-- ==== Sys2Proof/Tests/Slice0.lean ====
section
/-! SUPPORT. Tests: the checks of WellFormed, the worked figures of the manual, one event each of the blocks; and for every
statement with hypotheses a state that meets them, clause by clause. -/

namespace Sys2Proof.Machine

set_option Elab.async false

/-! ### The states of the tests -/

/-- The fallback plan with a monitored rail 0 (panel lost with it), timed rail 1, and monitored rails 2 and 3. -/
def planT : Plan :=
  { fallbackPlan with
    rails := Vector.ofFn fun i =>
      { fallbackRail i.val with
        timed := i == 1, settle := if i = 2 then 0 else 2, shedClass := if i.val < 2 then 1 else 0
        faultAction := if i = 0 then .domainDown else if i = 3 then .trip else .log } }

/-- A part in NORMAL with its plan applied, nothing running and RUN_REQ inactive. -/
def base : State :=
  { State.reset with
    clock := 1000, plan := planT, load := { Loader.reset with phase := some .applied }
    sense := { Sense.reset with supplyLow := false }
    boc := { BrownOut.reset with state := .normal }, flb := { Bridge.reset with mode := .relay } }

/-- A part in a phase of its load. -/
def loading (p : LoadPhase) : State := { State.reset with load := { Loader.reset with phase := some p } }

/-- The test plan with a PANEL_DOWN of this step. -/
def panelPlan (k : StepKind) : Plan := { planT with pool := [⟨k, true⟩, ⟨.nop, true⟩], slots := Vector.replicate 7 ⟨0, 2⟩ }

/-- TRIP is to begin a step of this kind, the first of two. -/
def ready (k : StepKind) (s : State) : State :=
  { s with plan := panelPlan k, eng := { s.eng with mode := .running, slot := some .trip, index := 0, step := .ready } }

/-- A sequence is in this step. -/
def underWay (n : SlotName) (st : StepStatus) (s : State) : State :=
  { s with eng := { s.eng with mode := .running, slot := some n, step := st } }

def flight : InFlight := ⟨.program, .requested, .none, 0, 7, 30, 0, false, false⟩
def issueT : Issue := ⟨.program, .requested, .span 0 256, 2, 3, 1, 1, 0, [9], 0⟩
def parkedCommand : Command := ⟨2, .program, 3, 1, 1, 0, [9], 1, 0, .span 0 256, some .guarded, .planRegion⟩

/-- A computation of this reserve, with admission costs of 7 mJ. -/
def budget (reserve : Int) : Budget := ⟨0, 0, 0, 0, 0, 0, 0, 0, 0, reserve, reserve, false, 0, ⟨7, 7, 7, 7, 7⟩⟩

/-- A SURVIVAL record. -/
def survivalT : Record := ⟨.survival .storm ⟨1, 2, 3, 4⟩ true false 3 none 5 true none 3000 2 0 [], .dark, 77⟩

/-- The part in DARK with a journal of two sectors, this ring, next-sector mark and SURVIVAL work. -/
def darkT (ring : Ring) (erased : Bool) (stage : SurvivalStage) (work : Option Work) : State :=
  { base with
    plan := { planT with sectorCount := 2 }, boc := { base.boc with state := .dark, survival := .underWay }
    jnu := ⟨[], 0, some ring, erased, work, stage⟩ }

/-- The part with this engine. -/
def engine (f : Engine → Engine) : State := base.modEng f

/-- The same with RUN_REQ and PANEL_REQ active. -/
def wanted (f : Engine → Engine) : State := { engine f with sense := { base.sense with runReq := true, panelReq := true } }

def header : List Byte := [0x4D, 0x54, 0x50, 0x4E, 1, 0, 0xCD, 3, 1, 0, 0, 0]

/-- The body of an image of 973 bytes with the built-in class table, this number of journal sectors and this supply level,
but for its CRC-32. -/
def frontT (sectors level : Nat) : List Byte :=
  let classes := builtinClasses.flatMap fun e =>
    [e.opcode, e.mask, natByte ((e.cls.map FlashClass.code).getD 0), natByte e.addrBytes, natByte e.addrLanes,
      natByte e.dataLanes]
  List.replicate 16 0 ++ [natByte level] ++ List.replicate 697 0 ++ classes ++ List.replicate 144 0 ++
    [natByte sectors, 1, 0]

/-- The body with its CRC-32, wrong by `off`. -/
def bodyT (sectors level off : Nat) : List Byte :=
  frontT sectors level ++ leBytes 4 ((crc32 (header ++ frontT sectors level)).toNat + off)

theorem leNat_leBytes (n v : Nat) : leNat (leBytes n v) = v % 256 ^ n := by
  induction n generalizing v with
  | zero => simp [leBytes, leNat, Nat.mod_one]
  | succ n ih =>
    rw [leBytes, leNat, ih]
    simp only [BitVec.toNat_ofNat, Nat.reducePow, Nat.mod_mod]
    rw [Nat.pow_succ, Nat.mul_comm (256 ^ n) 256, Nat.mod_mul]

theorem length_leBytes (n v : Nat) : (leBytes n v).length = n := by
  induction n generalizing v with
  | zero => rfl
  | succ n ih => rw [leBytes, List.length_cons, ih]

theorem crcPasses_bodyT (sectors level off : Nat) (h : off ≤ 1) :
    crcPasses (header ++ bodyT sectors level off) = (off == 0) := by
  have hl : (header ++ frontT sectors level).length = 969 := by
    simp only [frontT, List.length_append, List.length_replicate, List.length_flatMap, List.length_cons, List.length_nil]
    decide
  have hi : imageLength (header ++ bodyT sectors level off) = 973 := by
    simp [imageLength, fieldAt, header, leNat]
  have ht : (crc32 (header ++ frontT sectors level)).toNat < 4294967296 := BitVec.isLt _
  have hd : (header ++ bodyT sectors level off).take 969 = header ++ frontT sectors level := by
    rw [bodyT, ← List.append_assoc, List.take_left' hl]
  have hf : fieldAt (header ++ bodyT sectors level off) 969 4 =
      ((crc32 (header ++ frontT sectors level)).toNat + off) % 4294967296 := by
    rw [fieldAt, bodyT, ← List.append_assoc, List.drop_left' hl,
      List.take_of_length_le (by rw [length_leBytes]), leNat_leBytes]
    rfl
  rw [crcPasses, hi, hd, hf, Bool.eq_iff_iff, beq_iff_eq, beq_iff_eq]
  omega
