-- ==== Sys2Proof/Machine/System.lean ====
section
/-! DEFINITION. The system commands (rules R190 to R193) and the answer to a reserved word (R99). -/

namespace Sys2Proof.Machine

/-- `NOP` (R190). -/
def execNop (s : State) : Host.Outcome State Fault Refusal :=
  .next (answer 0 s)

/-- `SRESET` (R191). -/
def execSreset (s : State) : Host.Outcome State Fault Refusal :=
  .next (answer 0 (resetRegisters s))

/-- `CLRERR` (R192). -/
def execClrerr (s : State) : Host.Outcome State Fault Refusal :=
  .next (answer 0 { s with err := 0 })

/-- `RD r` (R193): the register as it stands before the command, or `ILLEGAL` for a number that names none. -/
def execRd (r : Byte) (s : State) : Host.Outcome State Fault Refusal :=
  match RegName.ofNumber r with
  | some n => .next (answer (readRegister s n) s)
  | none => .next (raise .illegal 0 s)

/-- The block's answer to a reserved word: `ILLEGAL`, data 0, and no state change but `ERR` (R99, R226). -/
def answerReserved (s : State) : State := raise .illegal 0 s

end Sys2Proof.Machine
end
---
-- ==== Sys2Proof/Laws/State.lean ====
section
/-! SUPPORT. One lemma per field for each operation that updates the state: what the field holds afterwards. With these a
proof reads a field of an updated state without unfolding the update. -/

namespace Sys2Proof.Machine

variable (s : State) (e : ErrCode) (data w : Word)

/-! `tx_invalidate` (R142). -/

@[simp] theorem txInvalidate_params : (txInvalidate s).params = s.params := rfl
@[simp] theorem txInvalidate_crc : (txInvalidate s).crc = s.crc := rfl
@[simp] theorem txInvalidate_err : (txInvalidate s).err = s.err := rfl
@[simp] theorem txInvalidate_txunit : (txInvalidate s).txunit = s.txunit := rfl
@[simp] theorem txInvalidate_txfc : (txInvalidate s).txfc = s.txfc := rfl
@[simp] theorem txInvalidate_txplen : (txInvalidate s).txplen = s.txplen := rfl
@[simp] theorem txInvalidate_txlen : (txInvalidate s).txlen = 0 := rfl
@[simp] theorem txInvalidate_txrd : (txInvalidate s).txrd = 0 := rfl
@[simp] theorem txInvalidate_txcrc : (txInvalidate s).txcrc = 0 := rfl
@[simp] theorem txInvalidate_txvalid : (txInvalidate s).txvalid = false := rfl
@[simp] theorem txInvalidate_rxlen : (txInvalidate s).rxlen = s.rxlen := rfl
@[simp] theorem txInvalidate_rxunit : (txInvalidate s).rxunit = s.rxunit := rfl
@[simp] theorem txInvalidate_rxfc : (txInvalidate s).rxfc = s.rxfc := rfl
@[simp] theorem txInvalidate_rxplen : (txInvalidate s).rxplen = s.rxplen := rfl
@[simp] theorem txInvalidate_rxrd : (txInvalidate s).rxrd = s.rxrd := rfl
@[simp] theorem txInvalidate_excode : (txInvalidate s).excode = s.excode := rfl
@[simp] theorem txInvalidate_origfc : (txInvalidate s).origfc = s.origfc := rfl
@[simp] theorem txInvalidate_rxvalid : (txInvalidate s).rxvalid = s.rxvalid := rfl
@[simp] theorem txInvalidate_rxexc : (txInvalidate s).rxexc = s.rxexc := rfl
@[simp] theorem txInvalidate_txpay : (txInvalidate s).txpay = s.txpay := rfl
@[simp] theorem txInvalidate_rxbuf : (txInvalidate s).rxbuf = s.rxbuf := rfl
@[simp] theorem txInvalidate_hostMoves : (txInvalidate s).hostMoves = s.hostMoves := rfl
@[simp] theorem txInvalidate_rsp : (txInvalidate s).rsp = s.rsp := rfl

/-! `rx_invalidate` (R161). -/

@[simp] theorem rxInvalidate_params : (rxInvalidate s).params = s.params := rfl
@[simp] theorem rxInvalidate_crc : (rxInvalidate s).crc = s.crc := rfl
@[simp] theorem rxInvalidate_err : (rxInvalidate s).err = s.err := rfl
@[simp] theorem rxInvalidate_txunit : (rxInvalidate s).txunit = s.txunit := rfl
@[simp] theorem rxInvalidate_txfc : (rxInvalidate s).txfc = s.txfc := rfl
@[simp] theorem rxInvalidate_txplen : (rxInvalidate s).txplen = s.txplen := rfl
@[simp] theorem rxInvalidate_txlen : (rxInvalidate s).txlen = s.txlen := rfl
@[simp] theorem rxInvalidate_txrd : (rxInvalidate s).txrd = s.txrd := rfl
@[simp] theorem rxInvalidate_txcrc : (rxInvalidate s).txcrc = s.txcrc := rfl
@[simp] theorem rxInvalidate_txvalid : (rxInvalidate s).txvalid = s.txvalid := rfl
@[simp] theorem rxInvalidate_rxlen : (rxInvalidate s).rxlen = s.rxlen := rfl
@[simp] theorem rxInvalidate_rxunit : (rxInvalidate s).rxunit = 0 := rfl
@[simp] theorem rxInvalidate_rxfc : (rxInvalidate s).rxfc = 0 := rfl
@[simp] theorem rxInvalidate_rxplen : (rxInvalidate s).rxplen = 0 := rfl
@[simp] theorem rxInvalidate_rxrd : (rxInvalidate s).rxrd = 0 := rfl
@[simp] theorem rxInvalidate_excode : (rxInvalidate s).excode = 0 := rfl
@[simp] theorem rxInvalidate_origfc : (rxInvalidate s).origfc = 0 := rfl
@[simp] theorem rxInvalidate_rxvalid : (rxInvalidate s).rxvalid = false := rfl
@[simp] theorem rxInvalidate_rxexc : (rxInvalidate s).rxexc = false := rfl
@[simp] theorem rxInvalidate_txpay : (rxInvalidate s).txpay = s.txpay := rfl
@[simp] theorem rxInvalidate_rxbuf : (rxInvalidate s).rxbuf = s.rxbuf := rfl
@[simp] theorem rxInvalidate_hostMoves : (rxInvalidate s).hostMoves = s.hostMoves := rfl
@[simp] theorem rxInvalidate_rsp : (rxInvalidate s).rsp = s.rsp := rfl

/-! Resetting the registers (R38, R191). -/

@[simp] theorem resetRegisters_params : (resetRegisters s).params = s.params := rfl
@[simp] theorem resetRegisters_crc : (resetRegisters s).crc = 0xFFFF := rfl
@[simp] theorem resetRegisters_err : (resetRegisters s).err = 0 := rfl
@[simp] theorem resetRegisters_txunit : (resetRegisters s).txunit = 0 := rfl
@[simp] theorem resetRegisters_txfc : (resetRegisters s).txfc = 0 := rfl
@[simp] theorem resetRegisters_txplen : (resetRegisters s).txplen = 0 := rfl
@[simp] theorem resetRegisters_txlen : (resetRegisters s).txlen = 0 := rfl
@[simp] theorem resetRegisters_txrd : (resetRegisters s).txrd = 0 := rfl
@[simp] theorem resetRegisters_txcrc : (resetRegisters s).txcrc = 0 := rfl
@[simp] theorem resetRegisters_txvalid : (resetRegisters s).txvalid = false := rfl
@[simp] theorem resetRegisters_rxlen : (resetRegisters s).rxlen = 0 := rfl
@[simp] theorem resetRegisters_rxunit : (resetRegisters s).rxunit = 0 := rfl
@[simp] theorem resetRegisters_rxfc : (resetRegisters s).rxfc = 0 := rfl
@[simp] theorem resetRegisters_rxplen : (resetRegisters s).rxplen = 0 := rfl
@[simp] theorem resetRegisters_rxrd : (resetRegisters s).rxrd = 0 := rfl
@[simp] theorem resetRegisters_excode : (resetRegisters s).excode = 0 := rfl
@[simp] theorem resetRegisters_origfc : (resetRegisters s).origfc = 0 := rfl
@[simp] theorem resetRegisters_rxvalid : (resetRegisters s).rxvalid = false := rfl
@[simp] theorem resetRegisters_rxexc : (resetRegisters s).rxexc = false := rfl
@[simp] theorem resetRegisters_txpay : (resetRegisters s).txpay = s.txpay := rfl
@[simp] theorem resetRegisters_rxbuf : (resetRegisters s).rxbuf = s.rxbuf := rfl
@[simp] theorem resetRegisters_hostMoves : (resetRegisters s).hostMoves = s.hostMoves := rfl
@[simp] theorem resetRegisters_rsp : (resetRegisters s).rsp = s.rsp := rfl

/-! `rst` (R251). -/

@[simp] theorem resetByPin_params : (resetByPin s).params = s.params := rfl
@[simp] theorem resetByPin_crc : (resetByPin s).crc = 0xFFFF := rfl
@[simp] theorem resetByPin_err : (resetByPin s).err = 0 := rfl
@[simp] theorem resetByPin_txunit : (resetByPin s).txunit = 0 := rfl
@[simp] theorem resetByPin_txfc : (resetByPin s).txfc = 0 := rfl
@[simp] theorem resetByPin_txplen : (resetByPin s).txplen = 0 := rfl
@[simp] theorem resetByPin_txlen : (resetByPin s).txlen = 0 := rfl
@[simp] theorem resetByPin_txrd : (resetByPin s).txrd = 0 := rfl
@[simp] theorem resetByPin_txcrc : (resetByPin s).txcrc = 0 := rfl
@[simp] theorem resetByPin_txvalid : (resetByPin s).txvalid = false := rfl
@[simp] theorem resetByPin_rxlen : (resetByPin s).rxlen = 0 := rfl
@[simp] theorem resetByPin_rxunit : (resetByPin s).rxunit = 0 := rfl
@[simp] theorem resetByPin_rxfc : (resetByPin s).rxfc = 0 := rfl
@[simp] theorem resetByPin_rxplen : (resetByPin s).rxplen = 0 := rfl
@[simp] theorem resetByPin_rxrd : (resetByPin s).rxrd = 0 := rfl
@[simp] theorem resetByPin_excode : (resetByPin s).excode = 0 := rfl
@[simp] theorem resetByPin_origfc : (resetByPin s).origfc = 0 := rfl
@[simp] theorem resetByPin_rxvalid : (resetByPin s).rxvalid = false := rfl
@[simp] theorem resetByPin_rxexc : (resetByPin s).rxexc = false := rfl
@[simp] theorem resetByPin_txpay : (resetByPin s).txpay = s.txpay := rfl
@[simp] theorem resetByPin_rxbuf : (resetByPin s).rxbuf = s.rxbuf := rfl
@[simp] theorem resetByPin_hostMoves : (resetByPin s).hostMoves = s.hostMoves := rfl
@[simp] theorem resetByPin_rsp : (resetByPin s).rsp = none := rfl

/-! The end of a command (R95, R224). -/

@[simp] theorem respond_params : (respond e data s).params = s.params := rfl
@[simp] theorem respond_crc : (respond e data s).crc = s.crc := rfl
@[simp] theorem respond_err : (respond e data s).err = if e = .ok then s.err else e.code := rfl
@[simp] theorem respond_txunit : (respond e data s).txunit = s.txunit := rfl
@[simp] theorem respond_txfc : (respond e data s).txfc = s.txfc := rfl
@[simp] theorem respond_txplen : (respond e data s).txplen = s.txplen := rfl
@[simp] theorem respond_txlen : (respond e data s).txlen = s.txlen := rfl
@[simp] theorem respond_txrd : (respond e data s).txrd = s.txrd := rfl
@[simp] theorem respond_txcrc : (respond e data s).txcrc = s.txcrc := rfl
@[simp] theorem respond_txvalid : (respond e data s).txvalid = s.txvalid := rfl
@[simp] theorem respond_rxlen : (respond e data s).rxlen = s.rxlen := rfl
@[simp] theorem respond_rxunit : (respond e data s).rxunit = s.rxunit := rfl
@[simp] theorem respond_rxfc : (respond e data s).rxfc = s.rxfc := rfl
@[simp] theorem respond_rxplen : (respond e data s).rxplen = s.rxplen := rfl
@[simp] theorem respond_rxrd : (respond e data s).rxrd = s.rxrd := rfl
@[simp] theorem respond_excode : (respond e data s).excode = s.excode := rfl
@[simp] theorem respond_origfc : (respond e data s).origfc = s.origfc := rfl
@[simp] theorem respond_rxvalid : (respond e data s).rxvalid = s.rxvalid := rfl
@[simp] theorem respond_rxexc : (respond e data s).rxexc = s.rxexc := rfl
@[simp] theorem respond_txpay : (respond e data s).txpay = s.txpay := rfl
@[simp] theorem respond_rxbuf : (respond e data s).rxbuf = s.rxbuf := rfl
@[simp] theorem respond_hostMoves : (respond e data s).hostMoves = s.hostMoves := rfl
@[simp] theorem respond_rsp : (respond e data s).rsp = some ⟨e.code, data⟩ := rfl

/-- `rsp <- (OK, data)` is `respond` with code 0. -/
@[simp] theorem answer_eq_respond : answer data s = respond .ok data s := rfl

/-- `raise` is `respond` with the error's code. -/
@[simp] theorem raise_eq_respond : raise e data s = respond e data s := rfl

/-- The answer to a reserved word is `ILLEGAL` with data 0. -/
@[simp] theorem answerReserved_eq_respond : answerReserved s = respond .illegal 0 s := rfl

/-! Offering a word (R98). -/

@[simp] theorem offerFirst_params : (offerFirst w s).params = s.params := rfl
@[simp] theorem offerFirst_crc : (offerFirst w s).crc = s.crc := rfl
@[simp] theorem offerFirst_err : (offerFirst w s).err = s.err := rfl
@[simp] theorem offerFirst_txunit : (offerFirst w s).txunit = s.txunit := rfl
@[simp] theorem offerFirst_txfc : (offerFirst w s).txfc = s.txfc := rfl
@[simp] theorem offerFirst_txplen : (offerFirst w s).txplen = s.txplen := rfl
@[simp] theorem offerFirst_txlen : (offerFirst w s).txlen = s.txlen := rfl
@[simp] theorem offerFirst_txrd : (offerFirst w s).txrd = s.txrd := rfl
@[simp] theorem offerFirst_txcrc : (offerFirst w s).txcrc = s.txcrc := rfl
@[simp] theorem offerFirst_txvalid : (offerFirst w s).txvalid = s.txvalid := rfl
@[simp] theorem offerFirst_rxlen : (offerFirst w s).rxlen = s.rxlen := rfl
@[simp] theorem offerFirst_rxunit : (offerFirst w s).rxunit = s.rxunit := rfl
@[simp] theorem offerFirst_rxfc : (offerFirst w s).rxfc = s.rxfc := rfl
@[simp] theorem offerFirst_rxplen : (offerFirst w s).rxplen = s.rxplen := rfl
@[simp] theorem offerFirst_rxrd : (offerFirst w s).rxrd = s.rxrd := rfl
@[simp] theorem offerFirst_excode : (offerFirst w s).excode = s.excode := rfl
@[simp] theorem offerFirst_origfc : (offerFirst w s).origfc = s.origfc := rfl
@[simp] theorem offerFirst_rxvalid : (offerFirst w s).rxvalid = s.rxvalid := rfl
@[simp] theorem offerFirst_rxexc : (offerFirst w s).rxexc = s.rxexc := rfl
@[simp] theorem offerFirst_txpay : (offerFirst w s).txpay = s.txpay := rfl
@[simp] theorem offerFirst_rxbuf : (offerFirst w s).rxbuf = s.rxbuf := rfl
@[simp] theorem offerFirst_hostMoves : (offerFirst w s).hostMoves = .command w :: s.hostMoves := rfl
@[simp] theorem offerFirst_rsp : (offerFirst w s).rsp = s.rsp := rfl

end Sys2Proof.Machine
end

**Required action:**
Return only the lines between the one holding "-- ==== Sys2Proof/Tests/Slice0.lean" and the one holding "Sense.reset with supplyLow", inclusive, exactly as they appear above.

**Output of the task:**
-- ==== Sys2Proof/Tests/Slice0.lean ====
section
/-! SUPPORT. Tests: the checks of WellFormed, the worked figures of the manual, one event each of the blocks; and for every
statement with hypotheses a state that meets them, clause by clause. -/

namespace Sys2Proof.Machine

set_option Elab.async false

/-! ### The states of the tests -/

/-- The fallback plan with a monitored rail 0 (panel lost with it), timed rail 1, and monitored rails 2 and 3. -/
def planT : Plan :=
  { fallbackPlan with
    rails := Vector.ofFn fun i =>
      { fallbackRail i.val with
        timed := i == 1, settle := if i = 2 then 0 else 2, shedClass := if i.val < 2 then 1 else 0
        faultAction := if i = 0 then .domainDown else if i = 3 then .trip else .log } }

/-- A part in NORMAL with its plan applied, nothing running and RUN_REQ inactive. -/
def base : State :=
  { State.reset with
    clock := 1000, plan := planT, load := { Loader.reset with phase := some .applied }
    sense := { Sense.reset with supplyLow := false }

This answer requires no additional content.